The task:
Transcribe, word for word and without additions, each line below from the one containing "pc := p.next" through the one containing "def State.measured (s", both ends included.
******
/-- A cluster's tick may pass: no core of it that has not issued in the tick offers a bundle that the limiter has not
withheld (07 R206, 14 R385). -/
def State.tickOver (s : State) (p : Nat) : Bool := (List.range 8).all fun c =>
  let core := 8 * p + c
  s.issuedIn core || ((List.range 4).all fun x =>
    let f := s.focus (4 * core + x)
    f.ctx.freezes.any Freeze.again || f.offer.2.isNone)

/-- A tick of a cluster passes, and what its limits held is looked at again. -/
def State.nextTick (s : State) (p : Nat) : State :=
  let s := s.setClu p (s.getClu p).pass
  (List.range 32).foldl (fun s i => s.modCtx (32 * p + i) fun c => { c with freezes := c.freezes.filter fun f => !f.again }) s

/-- What the core does with the bundle due before the slew limiter is asked (`State.offer`): in the present tick, or, where the
core has issued in it, in the next one, once this one may pass (07 R206, 14 R383, R385). -/
def State.offered (s : State) : State × Option Plan :=
  if !s.mayIssue then (s, none)
  else if !s.issuedNow then s.offer
  else if s.tickOver s.clusterId then (s.nextTick s.clusterId).offer
  else (s, none)

/-- A word reads FILLC. -/
def isFillc : Instr → Bool
  | .crd _ r => r == 0x23#10
  | _ => false

/-- A plan reads FILLC, which the read clears (09 R266). -/
def State.readsFillc (s : State) (p : Plan) : Bool := p.words.any fun x => isFillc x.1.op && s.live x

/-- The cluster's cores below the focused one that have not issued in this tick and offer a bundle: its plan, with the
context. -/
def State.lowerOffers (s : State) : List (State × Plan) :=
  (List.range (s.coreId % 8)).filterMap fun c =>
    let core := s.coreId / 8 * 8 + c
    if s.issuedIn core then none
    else ((List.range 4).map fun x => 4 * core + x).findSome? fun id =>
      let f := s.focus id
      if f.ctx.freezes.contains .slew then none
      else match f.offer with
        | (t, some p) => some (t, p)
        | _ => none

/-- The weight granted in the step once the cores below the focused one have been considered (07 R206). -/
def State.grantedBelow (s : State) : Nat :=
  let limit := s.clu.slew.prev + max (bits (s.clu.rampOf s.clu.oper.cur) 0 16) 1020
  s.lowerOffers.foldl (fun a o => if a + o.2.weight ≤ limit then a + o.2.weight else a) s.clu.slew.p

/-- A bundle waits for the cores below its own where the order counts (07 R206, 09 R266): they come first with the slew
limiter, where all of them together could leave no room for it, and in reading FILLC. -/
def State.inTurn (s : State) (p : Plan) : Bool :=
  let up := max (bits (s.clu.rampOf s.clu.oper.cur) 0 16) 1020
  let tight : Bool := p.weight != 0 && decide (s.clu.slew.prev + up < s.clu.slew.p + p.weight + 1020 * (s.coreId % 8))
  (!tight && !s.readsFillc p) ||
    s.lowerOffers.all fun o => !tight && !(s.readsFillc p && o.1.readsFillc o.2)

/-- What the core does with the bundle due: `State.offered`, then its turn among the cluster's cores and the slew limiter's
grant. -/
def State.prep (s : State) : State × Option Plan :=
  match s.offered with
  | (t, none) => (t, none)
  | (t, some p) =>
    if !t.inTurn p then (s, none)
    else if t.slewHolds p.weight then (t.freeze .slew, none)
    else (t, some p)

/-- Words that run last in their bundle: what they do follows every other slot's effect (09 R251, R252, R261). -/
def runsLast : Instr → Bool
  | .trap _ | .bkpt | .eret | .retire | .yield _ => true
  | _ => false

/-- The words of a plan in the order they take effect. -/
def Plan.todo (p : Plan) : List (Slot × Option Nat × Bool) :=
  p.words.filter (fun x => !runsLast x.1.op) ++ p.words.filter fun x => runsLast x.1.op

/-- A plan issues: the program counter, the sequencer, the holds and the core's weight move on, and its words are set to
run. Before an array stream reads its window, the stores on their way that the context sees reach it (05 R150). -/
def State.commit (s : State) (p : Plan) : State :=
  let s := if s.streaming p then s.flushPad else s
  let ticks := (s.core.ticks.filter fun x => decide (s.clu.tick ≤ x.1 + 7)) ++ [(s.clu.tick, p.weight)]
  let mx := p.words.any fun x => slotPos x.1 == 5 && !x.2.2
  let owns := s.core.array.owner == some s.cur
  let arr := if mx && owns then s.core.array.endPass else s.core.array
  { s with
    ctx := { s.ctx with
      pc := p.next
      checked := false
      icms := s.ctx.icms ++ s.newIcms p.words
      seq := s.ctx.seq.map fun q => { q with tick := q.tick + 1 }
      holds := p.holds
      saved := s.ctx.saved.map fun v => { v with holds := v.holds.map s.touch }
      written := [] }
    core := { s.core with ticks := ticks, array := arr }
    clu := { s.clu with slew := { s.clu.slew with p := s.clu.slew.p + p.weight } }
    issue := { Issue.reset with
      live := true, addr := p.addr, next := p.next, todo := p.todo, weight := p.weight, energy := 256 * p.squashed
      watch := p.addrs.findSome? fun a => s.watches 3 a 1 } }

/-- The next bundle issues, if it may. -/
def State.front (s : State) : State :=
  match s.prep with
  | (s1, none) => s1
  | (s1, some p) => s1.commit p

/-! ### Running a word -/

/-- A word of the bundle comes to hand. -/
def State.enter (s : State) (x : Slot × Option Nat × Bool) : State :=
  { s with env := x.1.env, issue := { s.issue with iter := x.2.1, held := x.2.2, meas := none } }

/-- The word at hand reads a predicate, mask or iterator that an error has poisoned (02 R77, R78, log 75): as consumed poison, MCHK. -/
def State.deadRead (s : State) (x : Slot × Option Nat × Bool) : Bool :=
  !s.ctx.regs.dead.isEmpty && (s.ctx.regs.dead.contains (s.predSource x.1) ||
    s.live x && (s.sources x.1.op).any s.ctx.regs.dead.contains)

/-- What the word at hand has measured, in 1/64 wu (07 R203, 13 R355): 4 wu where its predicate is false or where it
repeats with no source written, also one that R321 always measures in full (log 21); what its meaning says; else its weight. -/
def State.measured (s : State) (x : Slot × Option Nat × Bool) : Nat :=
  let scalarOff := decide (slotPos x.1 < 9) && !s.kreg x.1.env.pred.toNat
  let untouched := x.2.2 && slotPos x.1 != 5 && s.ctx.holds.any fun h => h.slot == x.1 && !h.touched
  if scalarOff || untouched then 256 else s.issue.meas.getD (64 * instrWeight x.1.op)

/-- The word at hand is done. -/
def State.measure (s : State) (x : Slot × Option Nat × Bool) : State :=
  { s with issue := { s.issue with energy := s.issue.energy + s.measured x } }

/-! ### The end of a bundle -/

/-- A count less one. -/
def Result.tick (r : Result) : Result := { r with left := r.left - 1 }

/-- The queues after one bundle of the mode that issued it (09 R261: in the handler only its own entries count). -/
def Queues.tick (q : Queues) (inh : Bool) : Queues :=
  { q with
    results := q.results.map Result.tick
    capture := if inh then q.capture else q.capture.map Result.tick
    landing := q.landing.map fun l => if l.handler == inh then { l with left := l.left - 1 } else l
    lq := q.lq.map fun e => if e.handler == inh && e.kind == .fixed then { e with left := e.left - 1 } else e }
******
Solution to this problem:
      pc := p.next
      checked := false
      icms := s.ctx.icms ++ s.newIcms p.words
      seq := s.ctx.seq.map fun q => { q with tick := q.tick + 1 }
      holds := p.holds
      saved := s.ctx.saved.map fun v => { v with holds := v.holds.map s.touch }
      written := [] }
    core := { s.core with ticks := ticks, array := arr }
    clu := { s.clu with slew := { s.clu.slew with p := s.clu.slew.p + p.weight } }
    issue := { Issue.reset with
      live := true, addr := p.addr, next := p.next, todo := p.todo, weight := p.weight, energy := 256 * p.squashed
      watch := p.addrs.findSome? fun a => s.watches 3 a 1 } }

/-- The next bundle issues, if it may. -/
def State.front (s : State) : State :=
  match s.prep with
  | (s1, none) => s1
  | (s1, some p) => s1.commit p

/-! ### Running a word -/

/-- A word of the bundle comes to hand. -/
def State.enter (s : State) (x : Slot × Option Nat × Bool) : State :=
  { s with env := x.1.env, issue := { s.issue with iter := x.2.1, held := x.2.2, meas := none } }

/-- The word at hand reads a predicate, mask or iterator that an error has poisoned (02 R77, R78, log 75): as consumed poison, MCHK. -/
def State.deadRead (s : State) (x : Slot × Option Nat × Bool) : Bool :=
  !s.ctx.regs.dead.isEmpty && (s.ctx.regs.dead.contains (s.predSource x.1) ||
    s.live x && (s.sources x.1.op).any s.ctx.regs.dead.contains)

/-- What the word at hand has measured, in 1/64 wu (07 R203, 13 R355): 4 wu where its predicate is false or where it
repeats with no source written, also one that R321 always measures in full (log 21); what its meaning says; else its weight. -/
def State.measured (s : State) (x : Slot × Option Nat × Bool) : Nat :=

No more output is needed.